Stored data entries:
-- ==== Sys2Proof/Tests/Slice0.lean ====
section
/-! SUPPORT. The model's own tests and the witnesses of the statements' hypotheses. Expected results come from spec/95_test_vectors.md and from the
rules' own examples; the section or rule is named beside each group. The reference instantiation (00_scope.md R4) is used throughout. -/

namespace Sys2Proof.Tests

set_option Elab.async false

open Sys2Proof Sys2Proof.Machine Sys2Proof.Claims

/-! ## Helpers -/

/-- The answer the outcome adds last, if it is a next state. -/
def answerOf : Host.Outcome State Fault Refusal → Option Answer
  | .next t => match t.hostLog.getLast? with
    | some (.answer a) => some a
    | _ => none
  | _ => none

/-- The answer of one instruction at the reset state. -/
def ask (i : Instr) : Option Answer := answerOf (exec i State.reset)

def nextOf : Host.Outcome State Fault Refusal → Option State
  | .next t => some t
  | _ => none

/-- Config C1 of spec/95_test_vectors.md section 2.5. -/
def cfg1 : RadioLinkConfig :=
  { freqHz := 433920000, ifHz := 310000, scheme := .gfsk, baseRate := 38400, skew := 1, modIndex := 1 / 2, pktLen := 64, varLen := true,
    fec := true, whitening := true, preambleSel := 4 }

/-- Config C3: a packet length and a preamble that wrap, and a deviation exponent that wraps. -/
def cfg3 : RadioLinkConfig :=
  { freqHz := 868300000, ifHz := 152343, scheme := .fsk2, baseRate := 1200, skew := 1, modIndex := 1 / 2, pktLen := 300, varLen := true,
    fec := false, whitening := true, preambleSel := 9 }

/-- Config C2: a clamped 4FSK rate. -/
def cfg2 : RadioLinkConfig :=
  { freqHz := 434000000, ifHz := 0, scheme := .fsk4, baseRate := 500000, skew := 1, modIndex := 1 / 2, pktLen := 255, varLen := false,
    fec := false, whitening := false, preambleSel := 2 }

/-- The parms of C1. -/
def parms1 : RadioRegisterParms :=
  { freq := 0x10B071, ifw := 12, mod := 1, sync := 0, chanspc_m := 0, chanspc_e := 0, chanbw_m := 0, chanbw_e := 3, drate_m := 131,
    drate_e := 10, deviat_m := 4, deviat_e := 3, fecwhite := 3, pktlen := 64, pktmode := 1, preamble := 4 }

/-- The payload of C1. -/
def payload1 : List Byte :=
  [0x10, 0xB0, 0x71, 0x0C, 0x01, 0x00, 0x00, 0x00, 0x00, 0x03, 0x83, 0x0A, 0x04, 0x03, 0x03, 0x40, 0x01, 0x04]

/-- Every field at its largest value. -/
def parmsMax : RadioRegisterParms :=
  { freq := 16777215, ifw := 31, mod := 7, sync := 7, chanspc_m := 255, chanspc_e := 3, chanbw_m := 3, chanbw_e := 3, drate_m := 255,
    drate_e := 15, deviat_m := 7, deviat_e := 7, fecwhite := 255, pktlen := 255, pktmode := 1, preamble := 7 }

def bytesTo (n : Nat) : List Byte := List.replicate n 0x55

/-- The status reply's payload of section 2.7, first row. -/
def status1 : List Byte := [0x00, 0x14, 0xFE, 0x9E, 0xD0, 0x0D, 0x12, 0x34, 0x50, 0x2A, 0x00, 0x85]

/-- The reset state with a link script. -/
def scripted (writes : List Int) (reads : List ReadAnswer) : State := { State.reset with writeScript := writes, readScript := reads }

/-- A poll in flight with `k` attempts left and the given answers to come. -/
def polling (p : Pending) (k : Nat) (reads : List ReadAnswer) : State :=
  { State.reset with seq := .polling, attemptsLeft := k, pending := some p, readScript := reads }

/-! ## Ill-formed instructions, one for each check of `Instr.wellFormed` (30_encoding.md R64, R66) -/

theorem test_illFormed_modDec : (Instr.modDec 8).wellFormed = false := by decide
theorem test_illFormed_parmsSer : (Instr.parmsSer { parms1 with ifw := 32 }).wellFormed = false := by decide
theorem test_illFormed_envInit : (Instr.envInit { parms1 with freq := 16777216 }).wellFormed = false := by decide
theorem test_illFormed_parmsDes : (Instr.parmsDes (bytesTo 17)).wellFormed = false := by decide
theorem test_illFormed_envTxBlock : (Instr.envTxBlock 256 []).wellFormed = false := by decide
theorem test_illFormed_sendBlock : (Instr.sendBlock 256 [] 1).wellFormed = false := by decide
theorem test_illFormed_statusDecode : (Instr.statusDecode (bytesTo 11)).wellFormed = false := by decide
theorem test_illFormed_rssiDbm : (Instr.rssiDbm 256).wellFormed = false := by decide
theorem test_illFormed_fsmName : (Instr.fsmName 32).wellFormed = false := by decide
theorem test_illFormed_cmdInit : (Instr.cmdInit (bytesTo 256)).wellFormed = false := by decide +kernel
theorem test_illFormed_cmdStatusQuery : (Instr.cmdStatusQuery (bytesTo 256)).wellFormed = false := by decide +kernel
theorem test_illFormed_cmdTxBlock : (Instr.cmdTxBlock (bytesTo 256)).wellFormed = false := by decide +kernel
theorem test_wellFormed_boundaries :
    (Instr.modDec 7).wellFormed = true ∧ (Instr.parmsSer parmsMax).wellFormed = true ∧ (Instr.sendBlock 255 [] 0).wellFormed = true ∧
      (Instr.rssiDbm 255).wellFormed = true ∧ (Instr.fsmName 31).wellFormed = true ∧ (Instr.cmdInit (bytesTo 255)).wellFormed = true := by
  decide +kernel

/-! ## Decoding: the code of each operation in binary (30_encoding.md R62, R64), the envelopes byte by byte (R67) -/

theorem test_decode_frequency :
    decodeRequest 0b00001#5 [.nat 433920000] = .ok (.freqWord 433920000) ∧
      decodeRequest 0b00010#5 [.nat 310000] = .ok (.ifWord 310000) := ⟨rfl, rfl⟩
theorem test_decode_modulation :
    decodeRequest 0b00011#5 [.scheme .gfsk] = .ok (.modEnc .gfsk) ∧ decodeRequest 0b00100#5 [.nat 8] = .ok (.modDec 8) := ⟨rfl, rfl⟩
theorem test_decode_bandwidth : decodeRequest 0b00101#5 [.rat 300000] = .ok (.chanBw 300000) := rfl
theorem test_decode_rate :
    decodeRequest 0b00110#5 [.rat 9600, .rat 1, .rat (1 / 2), .scheme .fsk2] = .ok (.drateDev 9600 1 (1 / 2) .fsk2) ∧
      decodeRequest 0b00111#5 [.parms parms1] = .ok (.effRate parms1) ∧
      decodeRequest 0b01000#5 [.parms parms1] = .ok (.byteTime parms1) := ⟨rfl, rfl, rfl⟩
theorem test_decode_config :
    decodeRequest 0b01001#5 [.cfg cfg1] = .ok (.encodeConfig cfg1) ∧
      decodeRequest 0b01010#5 [.parms parms1] = .ok (.parmsSer parms1) ∧
      decodeRequest 0b01011#5 [.bytes payload1] = .ok (.parmsDes payload1) := ⟨rfl, rfl, rfl⟩
theorem test_decode_envelope :
    decodeRequest 0b01100#5 [.parms parms1] = .ok (.envInit parms1) ∧ decodeRequest 0b01101#5 [] = .ok .envStatusQuery ∧
      decodeRequest 0b01110#5 [.nat 5, .bytes [0x55]] = .ok (.envTxBlock 5 [0x55]) ∧
      decodeRequest 0b01111#5 [.bytes [0x02, 0x00]] = .ok (.envParse [0x02, 0x00]) := ⟨rfl, rfl, rfl, rfl⟩
theorem test_decode_status :
    decodeRequest 0b10000#5 [.bytes status1] = .ok (.statusDecode status1) ∧ decodeRequest 0b10001#5 [.nat 208] = .ok (.rssiDbm 208) ∧
      decodeRequest 0b10010#5 [.nat 13] = .ok (.fsmName 13) := ⟨rfl, rfl, rfl⟩
theorem test_decode_transactions :
    decodeRequest 0b10011#5 [.nat 3] = .ok (.readWithTimeout 3) ∧ decodeRequest 0b10100#5 [.cfg cfg1] = .ok (.sendInit cfg1) ∧
      decodeRequest 0b10101#5 [] = .ok .queryStatus ∧
      decodeRequest 0b10110#5 [.nat 0, .bytes [0xDE], .nat 3] = .ok (.sendBlock 0 [0xDE] 3) ∧
      decodeRequest 0b10111#5 [.nat 27000000] = .ok (.setXtal 27000000) := ⟨rfl, rfl, rfl, rfl, rfl⟩
theorem test_decode_commands :
    (∀ p, p = Params.reference → decodeEnvelope p (0x01 :: 0x12 :: payload1) = .ok (.cmdInit payload1)) ∧
      decodeEnvelope Params.reference [0x02, 0x00] = .ok (.cmdStatusQuery []) ∧
      decodeEnvelope Params.reference [0x03, 0x02, 0x09, 0x00] = .ok (.cmdTxBlock [0x09, 0x00]) := by
  refine ⟨?_, rfl, rfl⟩
  rintro _ rfl
  rfl
theorem test_decode_rejects_by_name :
    decodeRequest 0b00000#5 [] = .error .reservedOp ∧ decodeRequest 0b11000#5 [.nat 1] = .error .reservedOp ∧
      decodeRequest 0b11111#5 [] = .error .reservedOp ∧ decodeRequest 0b00001#5 [] = .error .wrongArgs ∧
      decodeEnvelope Params.reference [0x01] = .error .envShort ∧
      decodeEnvelope Params.reference [0x07, 0x00] = .error .envUnknownType ∧
      decodeEnvelope Params.reference [0x01, 0x12, 0x10] = .error .envIncomplete := ⟨rfl, rfl, rfl, rfl, rfl, rfl, rfl⟩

- **What you have to do**: Reproduce, exactly as they stand in the data above, the lines from the one that holds "decodeRequest 0b00001#5 [.nat" to the one that holds "decodeRequest 0b00011#5 [.scheme", inclusive.

- **Result of the task**:
    decodeRequest 0b00001#5 [.nat 433920000] = .ok (.freqWord 433920000) ∧
      decodeRequest 0b00010#5 [.nat 310000] = .ok (.ifWord 310000) := ⟨rfl, rfl⟩
theorem test_decode_modulation :
    decodeRequest 0b00011#5 [.scheme .gfsk] = .ok (.modEnc .gfsk) ∧ decodeRequest 0b00100#5 [.nat 8] = .ok (.modDec 8) := ⟨rfl, rfl⟩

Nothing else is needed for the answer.